Да и в ранней юности, когда я ездила чаще, это происходило по большей части зимой, потому что летом были экспедиции и прочие интересные дела. Но зимой, после Нового года, мы отправлялись на новую дачу втроём, мама, папа и я. Вплоть до моих двадцати. Я вспоминаю эти дни, когда мы были совершенно оторваны от цивилизации и совершенно отрезаны от городских забот. И мама с папой, кажется, были снова счастливы. Несмотря на все сложности и каверзы жизни, которые наслаивались с годами, ложились неподъёмным грузом на их плечи, на новой даче родители как будто сбрасывали их, становились снова лёгкими, как в молодости, и счастливыми. Это было очень просто определить по тому, как они беззаботно смеялись вместе. А я-то была уже взрослая. Я могла уже прислушаться к их смеху и понять, что это очень счастливый смех. Теперь я тоже могу прислушаться, как люди смеются и определить значит ли это что-то или просто так.

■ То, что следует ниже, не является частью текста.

-- ==== Sys2Proof/Certificates/Slice0/Obligations.lean ====
section
/-! DEFINITION. The statements for the provers, from the numbered rules of spec/. -/

open Sys2Proof Sys2Proof.Machine

/-! ### Encoding -/

/-- 30_encoding.md R53, R54, R55, R56: every well-formed command is what its word decodes to. -/
def Obligations.DecodeOfEncode : Prop :=
  ∀ i : Instr, i.wellFormed = true → decode (encode i) = .ok i

/-- 30_encoding.md R53, R58: a word that decodes is the word of a well-formed command, so each command has one word. -/
def Obligations.EncodeOfDecode : Prop :=
  ∀ (w : CmdWord) (i : Instr), decode w = .ok i → i.wellFormed = true ∧ encode i = w

/-- 30_encoding.md R53, R56: words written out field by field from the format decode to the command they stand for. -/
def Obligations.WrittenWordsDecode : Prop :=
  decode (0b0000000000000000_0000_0011_00000001 : CmdWord) = .ok (.ctxShake 3) ∧
  decode (0b0000000000000000_1111_0001_00000101 : CmdWord) = .ok (.ctxClone 1 15) ∧
  decode (0b0000000000000000_0000_0000_00010001 : CmdWord) = .ok .encBytepad ∧
  decode (0b0000000000000000_0000_0000_00100001 : CmdWord) = .ok .drbgGenerate ∧
  decode (0b0000000000000000_0000_0000_00110001 : CmdWord) = .ok .diagRemix

/-- 30_encoding.md R55, R58: the words that are no command are exactly those the spec lists; each completes with
ERR_ILLEGAL_CMD, LASTOP its low byte and RESULT 0, and nothing else changes. -/
def Obligations.IllegalWordsAreThoseListed : Prop :=
  (∀ w : CmdWord,
    (∀ i, decode w ≠ .ok i) ↔
      ((w.extractLsb' 0 8).toNat = 0x00 ∨
        (0x09 ≤ (w.extractLsb' 0 8).toNat ∧ (w.extractLsb' 0 8).toNat ≤ 0x0F) ∨
        (0x12 ≤ (w.extractLsb' 0 8).toNat ∧ (w.extractLsb' 0 8).toNat ≤ 0x1F) ∨
        (0x28 ≤ (w.extractLsb' 0 8).toNat ∧ (w.extractLsb' 0 8).toNat ≤ 0x2F) ∨
        0x32 ≤ (w.extractLsb' 0 8).toNat ∨
        w.extractLsb' 16 16 ≠ 0 ∨
        (0x10 ≤ (w.extractLsb' 0 8).toNat ∧ w.extractLsb' 8 8 ≠ 0) ∨
        ((w.extractLsb' 0 8).toNat ≠ 0x05 ∧ w.extractLsb' 12 4 ≠ 0))) ∧
  (∀ (s : State) (e : DecodeError), decode s.cmd = .error e →
    s.runCommand =
      .next { s with phase := .idle, err := .illegalCmd, lastOp := s.cmd.extractLsb' 0 8, result := 0 })

/-! ### Steps: the engine and the host -/

/-- 30_encoding.md R55, R60: with RST released and the engine to move, a step in EXEC runs exactly the command the word in CMD
decodes to, on the state with the turn used up, and rejects a word that is no command; on a host turn a step is that host
action; a word placed by `withFetchWord` is run by the next step. 70_reset_and_hazards.md R142: in IDLE, or with RST asserted,
an engine turn changes nothing but the turns; releasing RST changes only the input itself; with RST asserted a write of CMD or
ARGn changes nothing. Whose turn it is, and the bytes the host offers and stands ready to take, are the model's fields (log entry
2), a command whose DIN bytes have arrived is run again with them (log entry 3), RST as a level and what writes do under it are
log entry 5, and `withFetchWord` is log entry 7. -/
def Obligations.StepRunsDecodedCommand : Prop :=
  (∀ (s : State) (i : Instr) (taken : List Byte),
    s.rst = false → s.phase = .exec taken → (s.turns = [] ∨ ∃ ts, s.turns = .engine :: ts) → decode s.cmd = .ok i →
    step s = exec i { s with turns := s.turns.tail }) ∧
  (∀ (s : State) (e : DecodeError) (taken : List Byte),
    s.rst = false → s.phase = .exec taken → (s.turns = [] ∨ ∃ ts, s.turns = .engine :: ts) → decode s.cmd = .error e →
    step s = .next (State.completed { s with turns := s.turns.tail } (s.cmd.extractLsb' 0 8) .illegalCmd 0)) ∧
  (∀ (s : State) (a : HostAction) (ts : List Turn), s.turns = .host a :: ts →
    step s = .next (State.hostMove { s with turns := ts } a)) ∧
  (∀ (s : State) (w : Nat) (i : Instr),
    w < 2 ^ 32 → decode (BitVec.ofNat 32 w) = .ok i →
    step (s.withFetchWord 32 w) = exec i (s.withFetchWord 32 w)) ∧
  (∀ s : State, (s.rst = true ∨ s.phase = .idle) → (s.turns = [] ∨ ∃ ts, s.turns = .engine :: ts) →
    step s = .next { s with turns := s.turns.tail }) ∧
  (∀ s : State, s.hostMove (.setRst false) = { s with rst := false }) ∧
  (∀ (s : State) (w : CmdWord) (n : Fin 3) (v : Reg), s.rst = true →
    s.hostMove (.writeCmd w) = s ∧ s.hostMove (.writeArg n v) = s) ∧
  (∀ (s : State) (bytes : List Byte) (n : Nat),
    s.hostMove (.offerDin bytes) = { s with dinOffer := s.dinOffer ++ bytes } ∧
    s.hostMove (.takeDout n) = { s with doutReady := s.doutReady + n })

В морозные дни солнце светило в окно, будило нас, и, как в стихотворении Пушкина, был день чудесный. Мама любила Пушкина, много знала наизусть. В морозном солнечном свете, в окне новой дачи, обрамлённом, как и окна в Коневом Бору, полосатыми занавесками, было определённо что-то от золотого века русской литературы. Там, за окном, как будто бы люди суетились – в конюшне, в хлеву, на крышах снег блестел, а мы только просыпались поздним утром в хорошо протопленном доме из толстого бруса. Дом наш был без перегородок, только большая печь стояла барыней посередь. Мороз и солнце обещали нам прекрасный, хоть и короткий от темна до темна, насыщенный день.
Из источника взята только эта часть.